Dataset items:
****************

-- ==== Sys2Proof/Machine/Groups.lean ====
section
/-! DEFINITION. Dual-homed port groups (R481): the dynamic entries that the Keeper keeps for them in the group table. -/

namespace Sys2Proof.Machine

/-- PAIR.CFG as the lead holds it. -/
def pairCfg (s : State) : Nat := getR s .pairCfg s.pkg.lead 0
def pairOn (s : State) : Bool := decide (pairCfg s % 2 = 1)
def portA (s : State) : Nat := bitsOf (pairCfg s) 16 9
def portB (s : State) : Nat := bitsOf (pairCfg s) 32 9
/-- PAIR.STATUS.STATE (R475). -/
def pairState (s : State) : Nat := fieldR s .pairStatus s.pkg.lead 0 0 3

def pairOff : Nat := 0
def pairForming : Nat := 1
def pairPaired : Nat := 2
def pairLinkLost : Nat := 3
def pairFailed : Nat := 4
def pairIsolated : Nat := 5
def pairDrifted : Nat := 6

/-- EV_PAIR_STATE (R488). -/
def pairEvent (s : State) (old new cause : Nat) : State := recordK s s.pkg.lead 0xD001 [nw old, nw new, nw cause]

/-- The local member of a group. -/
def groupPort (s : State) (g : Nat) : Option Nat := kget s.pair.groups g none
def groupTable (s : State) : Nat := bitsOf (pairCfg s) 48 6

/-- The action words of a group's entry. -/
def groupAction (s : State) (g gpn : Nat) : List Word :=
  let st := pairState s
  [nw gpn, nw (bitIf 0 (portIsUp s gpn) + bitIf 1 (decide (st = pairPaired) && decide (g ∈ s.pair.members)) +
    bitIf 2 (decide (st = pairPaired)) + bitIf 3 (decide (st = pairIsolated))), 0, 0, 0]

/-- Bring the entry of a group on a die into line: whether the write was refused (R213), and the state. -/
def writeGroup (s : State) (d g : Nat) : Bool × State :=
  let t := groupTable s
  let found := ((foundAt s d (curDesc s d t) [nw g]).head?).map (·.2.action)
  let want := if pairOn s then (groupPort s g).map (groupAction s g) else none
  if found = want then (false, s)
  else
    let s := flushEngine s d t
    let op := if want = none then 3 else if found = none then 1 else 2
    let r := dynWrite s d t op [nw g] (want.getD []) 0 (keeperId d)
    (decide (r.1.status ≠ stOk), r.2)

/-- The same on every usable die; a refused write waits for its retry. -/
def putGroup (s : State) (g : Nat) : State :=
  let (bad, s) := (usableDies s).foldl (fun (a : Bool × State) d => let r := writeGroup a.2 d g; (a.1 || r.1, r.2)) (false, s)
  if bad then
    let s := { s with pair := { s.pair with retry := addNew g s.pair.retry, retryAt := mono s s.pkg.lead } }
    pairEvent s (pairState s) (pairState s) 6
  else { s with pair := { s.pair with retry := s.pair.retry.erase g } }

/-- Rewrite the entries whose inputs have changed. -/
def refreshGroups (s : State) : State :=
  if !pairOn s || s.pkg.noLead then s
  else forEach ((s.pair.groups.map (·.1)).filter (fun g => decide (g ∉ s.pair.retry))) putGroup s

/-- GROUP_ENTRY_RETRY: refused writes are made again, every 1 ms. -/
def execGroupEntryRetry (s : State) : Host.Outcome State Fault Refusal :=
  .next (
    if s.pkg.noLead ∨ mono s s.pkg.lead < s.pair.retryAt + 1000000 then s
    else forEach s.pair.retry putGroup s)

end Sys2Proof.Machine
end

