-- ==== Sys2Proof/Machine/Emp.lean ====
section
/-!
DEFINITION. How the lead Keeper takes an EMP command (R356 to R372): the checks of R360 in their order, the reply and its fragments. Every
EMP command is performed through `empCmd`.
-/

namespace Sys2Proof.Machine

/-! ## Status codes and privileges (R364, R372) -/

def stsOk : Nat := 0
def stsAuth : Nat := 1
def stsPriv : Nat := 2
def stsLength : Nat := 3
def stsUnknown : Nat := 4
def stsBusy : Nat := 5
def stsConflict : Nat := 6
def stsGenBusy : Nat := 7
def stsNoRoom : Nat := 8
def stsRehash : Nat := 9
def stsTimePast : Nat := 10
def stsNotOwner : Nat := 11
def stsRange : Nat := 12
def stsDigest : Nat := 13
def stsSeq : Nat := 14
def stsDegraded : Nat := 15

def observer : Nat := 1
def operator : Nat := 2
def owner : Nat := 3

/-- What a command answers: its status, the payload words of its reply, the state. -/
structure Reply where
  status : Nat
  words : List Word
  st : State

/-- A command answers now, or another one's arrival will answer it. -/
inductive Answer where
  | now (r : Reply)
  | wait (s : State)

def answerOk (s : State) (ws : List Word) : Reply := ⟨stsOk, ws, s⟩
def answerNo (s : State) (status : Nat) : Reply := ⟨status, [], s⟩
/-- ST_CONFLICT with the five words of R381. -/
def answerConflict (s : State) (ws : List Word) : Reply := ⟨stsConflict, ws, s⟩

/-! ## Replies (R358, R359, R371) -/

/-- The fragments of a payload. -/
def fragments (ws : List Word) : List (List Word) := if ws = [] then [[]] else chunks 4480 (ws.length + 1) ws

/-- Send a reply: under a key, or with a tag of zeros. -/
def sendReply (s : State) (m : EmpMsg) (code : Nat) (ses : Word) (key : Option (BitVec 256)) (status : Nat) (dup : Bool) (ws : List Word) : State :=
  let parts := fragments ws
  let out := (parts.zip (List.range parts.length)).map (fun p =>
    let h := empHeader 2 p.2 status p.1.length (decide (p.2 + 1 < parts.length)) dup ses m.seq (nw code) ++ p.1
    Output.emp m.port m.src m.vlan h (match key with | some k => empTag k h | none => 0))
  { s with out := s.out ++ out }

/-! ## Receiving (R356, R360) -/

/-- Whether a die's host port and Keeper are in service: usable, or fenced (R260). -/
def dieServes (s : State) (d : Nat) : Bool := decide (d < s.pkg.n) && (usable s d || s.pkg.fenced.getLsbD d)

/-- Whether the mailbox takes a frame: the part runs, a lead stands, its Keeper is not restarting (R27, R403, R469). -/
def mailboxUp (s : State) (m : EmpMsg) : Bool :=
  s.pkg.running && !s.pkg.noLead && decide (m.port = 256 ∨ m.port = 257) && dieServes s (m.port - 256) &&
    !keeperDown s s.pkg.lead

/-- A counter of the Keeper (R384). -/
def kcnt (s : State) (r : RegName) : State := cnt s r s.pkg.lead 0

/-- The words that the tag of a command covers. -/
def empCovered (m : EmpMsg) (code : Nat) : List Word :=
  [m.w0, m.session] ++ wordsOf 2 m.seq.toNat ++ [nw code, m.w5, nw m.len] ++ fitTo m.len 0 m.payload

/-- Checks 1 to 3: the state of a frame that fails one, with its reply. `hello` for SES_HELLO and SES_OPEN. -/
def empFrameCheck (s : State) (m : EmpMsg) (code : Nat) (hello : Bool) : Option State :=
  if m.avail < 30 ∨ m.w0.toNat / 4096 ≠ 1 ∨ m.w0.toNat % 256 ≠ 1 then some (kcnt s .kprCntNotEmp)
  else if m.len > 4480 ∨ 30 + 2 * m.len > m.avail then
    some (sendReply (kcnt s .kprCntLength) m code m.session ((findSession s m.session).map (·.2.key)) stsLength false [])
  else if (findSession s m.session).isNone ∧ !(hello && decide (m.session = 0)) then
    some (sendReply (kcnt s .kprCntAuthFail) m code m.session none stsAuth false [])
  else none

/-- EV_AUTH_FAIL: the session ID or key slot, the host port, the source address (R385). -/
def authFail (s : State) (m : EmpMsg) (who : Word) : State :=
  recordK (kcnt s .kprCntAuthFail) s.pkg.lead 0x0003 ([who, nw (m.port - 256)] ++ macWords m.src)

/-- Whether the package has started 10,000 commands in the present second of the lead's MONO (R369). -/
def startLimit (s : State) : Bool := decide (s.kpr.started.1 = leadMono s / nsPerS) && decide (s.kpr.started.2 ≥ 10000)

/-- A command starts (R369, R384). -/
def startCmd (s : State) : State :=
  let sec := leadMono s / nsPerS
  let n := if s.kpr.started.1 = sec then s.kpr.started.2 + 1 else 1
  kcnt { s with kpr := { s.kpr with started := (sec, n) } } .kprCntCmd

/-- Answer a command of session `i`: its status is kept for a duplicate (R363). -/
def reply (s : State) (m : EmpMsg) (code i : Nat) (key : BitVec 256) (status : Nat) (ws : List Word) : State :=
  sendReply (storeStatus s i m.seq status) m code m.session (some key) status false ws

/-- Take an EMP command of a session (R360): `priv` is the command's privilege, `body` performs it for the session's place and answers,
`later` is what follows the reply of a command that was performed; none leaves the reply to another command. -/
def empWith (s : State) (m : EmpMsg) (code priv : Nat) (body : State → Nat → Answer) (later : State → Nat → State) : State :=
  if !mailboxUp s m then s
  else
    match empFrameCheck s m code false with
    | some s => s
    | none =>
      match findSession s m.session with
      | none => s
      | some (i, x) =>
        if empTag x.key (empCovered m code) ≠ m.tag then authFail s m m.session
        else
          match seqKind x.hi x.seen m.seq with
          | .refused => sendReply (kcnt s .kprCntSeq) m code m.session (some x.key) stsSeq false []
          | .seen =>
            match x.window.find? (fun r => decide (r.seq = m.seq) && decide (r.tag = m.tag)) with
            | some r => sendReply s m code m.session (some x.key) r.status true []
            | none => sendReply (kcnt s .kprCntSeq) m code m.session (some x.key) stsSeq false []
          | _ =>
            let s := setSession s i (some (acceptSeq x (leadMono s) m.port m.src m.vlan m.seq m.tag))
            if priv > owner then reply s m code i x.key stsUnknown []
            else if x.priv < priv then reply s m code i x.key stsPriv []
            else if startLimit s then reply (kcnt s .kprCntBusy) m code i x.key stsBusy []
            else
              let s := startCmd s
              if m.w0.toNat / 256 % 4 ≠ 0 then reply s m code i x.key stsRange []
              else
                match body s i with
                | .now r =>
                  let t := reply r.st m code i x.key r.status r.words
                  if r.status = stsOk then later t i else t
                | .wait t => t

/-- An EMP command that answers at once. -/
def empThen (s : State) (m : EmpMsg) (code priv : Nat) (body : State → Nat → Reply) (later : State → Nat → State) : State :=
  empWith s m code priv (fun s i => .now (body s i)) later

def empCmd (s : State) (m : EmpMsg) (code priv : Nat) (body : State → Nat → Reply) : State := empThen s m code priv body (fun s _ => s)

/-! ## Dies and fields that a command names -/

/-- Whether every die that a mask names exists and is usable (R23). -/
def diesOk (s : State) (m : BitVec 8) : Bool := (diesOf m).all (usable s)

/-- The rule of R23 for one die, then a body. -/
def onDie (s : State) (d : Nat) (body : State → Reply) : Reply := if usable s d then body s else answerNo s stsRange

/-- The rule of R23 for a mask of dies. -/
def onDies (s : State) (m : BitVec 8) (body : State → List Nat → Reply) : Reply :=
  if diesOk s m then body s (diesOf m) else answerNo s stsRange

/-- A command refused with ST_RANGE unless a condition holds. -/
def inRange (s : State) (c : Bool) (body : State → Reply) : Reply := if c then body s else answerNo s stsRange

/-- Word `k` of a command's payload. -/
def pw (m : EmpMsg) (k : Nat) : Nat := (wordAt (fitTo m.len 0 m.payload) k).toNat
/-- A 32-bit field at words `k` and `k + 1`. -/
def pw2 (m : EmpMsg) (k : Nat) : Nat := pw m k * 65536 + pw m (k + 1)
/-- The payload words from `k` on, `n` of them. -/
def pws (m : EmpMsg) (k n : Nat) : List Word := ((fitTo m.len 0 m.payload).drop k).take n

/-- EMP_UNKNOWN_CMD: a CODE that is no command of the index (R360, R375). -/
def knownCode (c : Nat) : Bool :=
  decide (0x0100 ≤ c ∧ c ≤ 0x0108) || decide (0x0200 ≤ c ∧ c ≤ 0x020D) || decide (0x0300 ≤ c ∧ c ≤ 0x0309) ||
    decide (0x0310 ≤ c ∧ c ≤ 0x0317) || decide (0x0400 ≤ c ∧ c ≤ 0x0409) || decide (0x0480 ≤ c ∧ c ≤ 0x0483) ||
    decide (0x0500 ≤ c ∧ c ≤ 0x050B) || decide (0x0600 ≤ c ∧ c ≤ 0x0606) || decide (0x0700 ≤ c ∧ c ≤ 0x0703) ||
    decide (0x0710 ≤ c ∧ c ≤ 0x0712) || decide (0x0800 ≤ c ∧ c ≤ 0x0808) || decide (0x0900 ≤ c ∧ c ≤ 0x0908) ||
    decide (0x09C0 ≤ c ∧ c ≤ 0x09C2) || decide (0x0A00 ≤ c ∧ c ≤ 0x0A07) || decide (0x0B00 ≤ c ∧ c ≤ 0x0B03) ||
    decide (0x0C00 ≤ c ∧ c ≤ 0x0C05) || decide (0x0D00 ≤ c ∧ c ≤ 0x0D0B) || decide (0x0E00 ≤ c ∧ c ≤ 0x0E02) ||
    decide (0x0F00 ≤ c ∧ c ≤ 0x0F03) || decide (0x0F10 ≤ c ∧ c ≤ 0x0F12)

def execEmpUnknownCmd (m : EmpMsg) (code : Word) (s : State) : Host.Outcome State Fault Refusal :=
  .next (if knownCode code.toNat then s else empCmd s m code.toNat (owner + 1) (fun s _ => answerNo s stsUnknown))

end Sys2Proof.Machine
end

****************

WHAT THIS TASK INVOLVES: Reply with the lines from the first line of the entries through the line that contains "holds it. -/", repeated exactly with both ends kept, and with nothing else.

EXERCISE RESPONSE:
-- ==== Sys2Proof/Machine/Groups.lean ====
section
/-! DEFINITION. Dual-homed port groups (R481): the dynamic entries that the Keeper keeps for them in the group table. -/

namespace Sys2Proof.Machine

/-- PAIR.CFG as the lead holds it. -/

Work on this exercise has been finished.